Apigenin, a plant
flavone, potentially activates wild-type p53 and induces apoptosis in
cancer cells. We conducted detailed studies to understand its mechanism of action. Exposure of human
prostate cancer 22Rv1 cells, harboring wild-type p53, to growth-suppressive concentrations (10-80 microM) of
apigenin resulted in the stabilization of p53 by phosphorylation on critical
serine sites, p14ARF-mediated downregulation of
MDM2 protein, inhibition of
NF-kappaB/p65 transcriptional activity, and induction of p21/WAF-1 in a dose- and time-dependent manner.

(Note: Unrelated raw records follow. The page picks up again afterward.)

/-! ### Placing one instruction (entry 12) -/

/-- A vector-matrix core that issues the bundle of a word in this cycle: at address 0 of its store, in the state of 05:R94. -/
def placeVm (k : Core) (bs : List W8) : Core :=
  { k with
    istore := memWrite k.istore 0 bs, codelen := max k.codelen bs.length, run := .running
    clk := { k.clk with due := true }, ph := { k.ph with grantM := 16, grantV := 16 }
    main := { k.main with pc := 0, stall := none, pends := [], next := 0 } }

/-- A control core that issues it: its instruction cache holds the line at address 0. -/
def placeCc (k : Core) (bs : List W8) : Core :=
  { k with
    ctl := { k.ctl with icache := k.ctl.icache.filter (fun x => x.1 ≠ 0) ++ [(0, bs ++ List.replicate (64 - bs.length) 0)] }
    run := .running, clk := { k.clk with due := true }
    main := { k.main with pc := 0, stall := none, pends := [], next := 0 } }

/-- The operation is legal on a control core only. -/
def ccOnly (w : W32) : Bool :=
  match decodeBundle false false (soloBundle w) with
  | .legal _ => false
  | .illegal _ _ => match decodeBundle true false (soloBundle w) with
    | .legal _ => true
    | .illegal _ _ => false

/-- The state whose next step issues the bundle of a word: on core 0, or on control core 0 where only a control core may have
it. -/
def placeWord (s : State) (w : W32) : State :=
  let bs := syllableBytes (soloBundle w)
  if ccOnly w then s.upd ⟨true, 0⟩ (fun k => placeCc k bs) else s.upd ⟨false, 0⟩ (fun k => placeVm k bs)

end Sys2Proof.Machine
end

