/-- 14:R291: a push appends its entry to the channel's consuming side where it has room, or uses a slot that its context has reserved;
a reservation counts against the 256 entries; both wait for space, and fail with a TOKEN record on a channel that is closed, with
status 6, or that the partition may not push to, with status 2.
R286, R288, R295: a posted record enters the ring of its partition's control core at the end of the tick, and records move out of overflow
into the ring; WATCH arms the granule of a page that it may read, fires with a record of
its slot, and is disarmed.
(Where the rules leave it open: the model's readings, log entries 71, 86, 87 and 96.) -/
def Obligations.QueueAndRecordEvents : Prop :=
  (∀ (s : State) (o : TxOp) (ch : Nat),
    let c := s.ev.core
    let i := s.ev.i
    let k := s.core c
    let x := getTx k i
    let p := partOf s c
    let q := getChan s p ch
    hasCore s c = true → x.ops = [o] → o.started = true → o.out = none → x.fault = none → (∀ a ∈ k.eng.armed, a.ctr ≠ txCtr c i) →
      i < k.eng.txs.length → p < s.parts.length → ch < (getPart s p).chans.length →
      let h := chanHome s p ch
      let full := (chanEntries s p ch).length + chanResv s p ch
      let counted := countedCore { k with eng := { k.eng with txs := k.eng.txs.set i { x with ops := [] } } } (txCtr c i) o.num
      let fails (i' : Instr) (st : Nat) : Prop := ∃ t, exec i' s = .next t ∧ (getTx (t.core c) i).ops = []
        ∧ (getTL (t.core c) (txCtr c i)).val = (getTL counted (txCtr c i)).val ∧ (t.core c).eng.err.getLsbD (txCtr c i) = true
        ∧ (getPart t p).evNew = (getPart s p).evNew ++ [coreRecord s c 10 st (txCtr c i) 0 o.num ch] ∧ (getPart t p).chans = (getPart s p).chans
      (evRoom s p 1 = true → txCtr c i < 16 →
        (q.opn = false → (∀ v, o.kind = .qpush ch v → fails .qpushEnqueue 6) ∧ ∀ n, o.kind = .qresv ch n → fails .qresvComplete 6) ∧
        (q.opn = true → q.prod = false →
          (∀ v, o.kind = .qpush ch v → fails .qpushEnqueue 2) ∧ ∀ n, o.kind = .qresv ch n → fails .qresvComplete 2)) ∧
      (q.opn = true → q.prod = true → h.1 < s.parts.length → h.2 < (getPart s h.1).chans.length →
      (∀ v, o.kind = .qpush ch v → ownResv x ch = 0 → full < 256 →
        ∃ t, exec .qpushEnqueue s = .next t ∧ t.core c = counted ∧ (∀ d, d ≠ c → t.core d = s.core d) ∧ t.sys = s.sys
          ∧ (getChan t h.1 h.2).entries = chanEntries s p ch ++ [v]) ∧
      (∀ v, o.kind = .qpush ch v → ownResv x ch ≠ 0 →
        ∃ t, exec .qpushEnqueue s = .next t ∧ (getTx (t.core c) i).resv = takeResv x.resv ch ∧ (getTx (t.core c) i).ops = []
          ∧ (∀ d, d ≠ c → t.core d = s.core d) ∧ t.sys = s.sys ∧ (getChan t h.1 h.2).entries = chanEntries s p ch ++ [v]) ∧
      (∀ v, o.kind = .qpush ch v → ownResv x ch = 0 → 256 ≤ full → exec .qpushEnqueue s = .next s) ∧
      (∀ n, o.kind = .qresv ch n → full + n ≤ 256 →
        ∃ t, exec .qresvComplete s = .next t ∧ (getTx (t.core c) i).resv = x.resv ++ [(ch, n)] ∧ (getTx (t.core c) i).ops = []
          ∧ (t.core c).eng.tl = counted.eng.tl ∧ (∀ d, d ≠ c → t.core d = s.core d) ∧ t.parts = s.parts ∧ t.sys = s.sys) ∧
      (∀ n, o.kind = .qresv ch n → 256 < full + n → exec .qresvComplete s = .next s))) ∧
  (∀ (s : State), let p := s.ev.i
    let q := getPart s p
    let a := 0x20000 + 32 * ((q.evHead + q.evCount) % 4096)
    hasCore s ⟨true, p⟩ = true → p < s.parts.length → 0 < q.ovCount → q.evCount < 4096 →
      ∃ t, exec .eventOverflowMove s = .next t
        ∧ WritesOnly (s.core ⟨true, p⟩).near.mem (t.core ⟨true, p⟩).near.mem a (memRead s.sys (q.ovfl + 32 * q.ovHead) 32)
        ∧ getPart t p = { q with evCount := q.evCount + 1, ovHead := (q.ovHead + 1) % 32768, ovCount := q.ovCount - 1 }
        ∧ t.sys = s.sys ∧ ∀ d, d ≠ ⟨true, p⟩ → t.core d = s.core d) ∧
  (∀ (s : State) (d : BitVec 5) (a b : BitVec 6) (g : BitVec 3) (n : BitVec 1), Executes s g n →
    let v := srcS s a
    let s0 := noteReads s [a.toNat, b.toNat]
    (∀ pa e s1, v.toNat % 64 = 0 → xlate s0 s.cur.core 20 v.toNat true false = (.ok pa e, s1) →
      ∃ t, exec (.watchArm d a b g n) s = .next t ∧ OnlyCore s1 t ((me s1).updCtx (fun x => { x with
        stall := some { kind := .watch, a := BitVec.ofNat 64 pa, b := srcS s b, dst := dstS s d.toNat, k := s.serial, since := s1.now, serial := s1.serial } }))) ∧
    (∀ e s1, v.toNat % 64 = 0 → xlate s0 s.cur.core 20 v.toNat true false = (.fault e, s1) →
      exec (.watchArm d a b g n) s = .next (issueFail s1 0x06 v)) ∧
    (v.toNat % 64 ≠ 0 → exec (.watchArm d a b g n) s = .next (issueFail s0 0x07 v)) ∧
    (∃ t, exec (.watchDis a g n) s = .next t ∧ OnlyCore s t { coreSending s [a] [] 0 with
      ctl := { (coreSending s [a] [] 0).ctl with watch := (me s).ctl.watch.set (v.toNat % 8) none } })) ∧
  (∀ (s : State) (st : Stall), let c := s.ev.core
    let k := s.core c
    Stalled s c .watch st →
      let ends (i : Option Nat) (v : W64) : Prop := CoreEvent s .watchArmDone c (stallEnded { k with
        ctl := match i with
          | some i => { k.ctl with watch := k.ctl.watch.set i (some (st.a.toNat / 64, st.b.setWidth 24)) }
          | none => k.ctl } st v)
      (∀ i < 8, k.ctl.watch.getD i none = none → (∀ f ∈ k.ctl.fired, f.1 ≠ i) →
        (∀ j < i, k.ctl.watch.getD j none ≠ none ∨ ∃ f ∈ k.ctl.fired, f.1 = j) → ends (some i) (BitVec.ofNat 64 i)) ∧
      ((∀ j < 8, k.ctl.watch.getD j none ≠ none ∨ ∃ f ∈ k.ctl.fired, f.1 = j) → ends none (-1))) ∧
  (∀ (s : State) (f : Nat × Nat × BitVec 24) (l : List (Nat × Nat × BitVec 24)), let c := s.ev.core
    hasCore s c = true → c.cc = true → c.num < s.parts.length → (s.core c).ctl.fired = f :: l →
      (evRoom s c.num 1 = true →
        ∃ t, exec .watchFire s = .next t ∧ t.sys = s.sys ∧ (∀ d, d ≠ c → t.core d = s.core d)
          ∧ t.core c = { s.core c with ctl := { (s.core c).ctl with fired := l } }
          ∧ getPart t c.num = { getPart s c.num with
              evNew := (getPart s c.num).evNew ++ [mkRecord 11 0 c.num 0 (recSource s c) (taskOf s c) f.1 0 f.2.2.toNat] }) ∧
      (evRoom s c.num 1 = false → ∃ t, exec .watchFire s = .next t ∧ t.vms = s.vms ∧ t.ccs = s.ccs ∧ (getPart t c.num).evFull = true)) ∧
  (∀ (s : State) (p : Nat) (r : List W8), let q := getPart s p
    let a := 0x20000 + 32 * ((q.evHead + q.evCount) % 4096)
    hasCore s ⟨true, p⟩ = true → p < 8 → p < s.parts.length → q.evNew = [r] → (∀ p', p' ≠ p → (getPart s p').evNew = []) →
      q.evWait = [] → q.ovCount = 0 → q.evCount < 4096 → r ≠ [] →
      let t := flushRecords s
      WritesOnly (s.core ⟨true, p⟩).near.mem (t.core ⟨true, p⟩).near.mem a r
        ∧ getPart t p = { q with evNew := [], evCount := q.evCount + 1 } ∧ t.sys = s.sys ∧ ∀ d, d ≠ ⟨true, p⟩ → t.core d = s.core d)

Apigenin at these doses resulted in ROS generation, which was accompanied by rapid
glutathione depletion, disruption of mitochondrial membrane potential, cytosolic release of
cytochrome c, and apoptosis. Interestingly, we observed accumulation of a p53 fraction to the mitochondria, which was rapid and occurred between 1 and 3 h after
apigenin treatment. All these effects were significantly blocked by pretreatment of cells with the
antioxidant N-acetylcysteine, p53 inhibitor
pifithrin-alpha, and
enzyme catalase.
Apigenin-mediated p53 activation and apoptosis were further attenuated by p53
antisense oligonucleotide treatment. Exposure of cells to
apigenin led to a decrease in the levels of Bcl-XL and Bcl-2 and increase in Bax, triggering
caspase activation. Treatment with the
caspase inhibitors Z-VAD-FMK and
DEVD-CHO partially rescued these cells from
apigenin-induced apoptosis. In vivo,
apigenin administration demonstrated p53-mediated induction of apoptosis in 22Rv1
tumors. These results indicate that
apigenin-induced apoptosis in 22Rv1 cells is initiated by a ROS-dependent disruption of the mitochondrial membrane potential through transcriptional-dependent and -independent p53 pathways.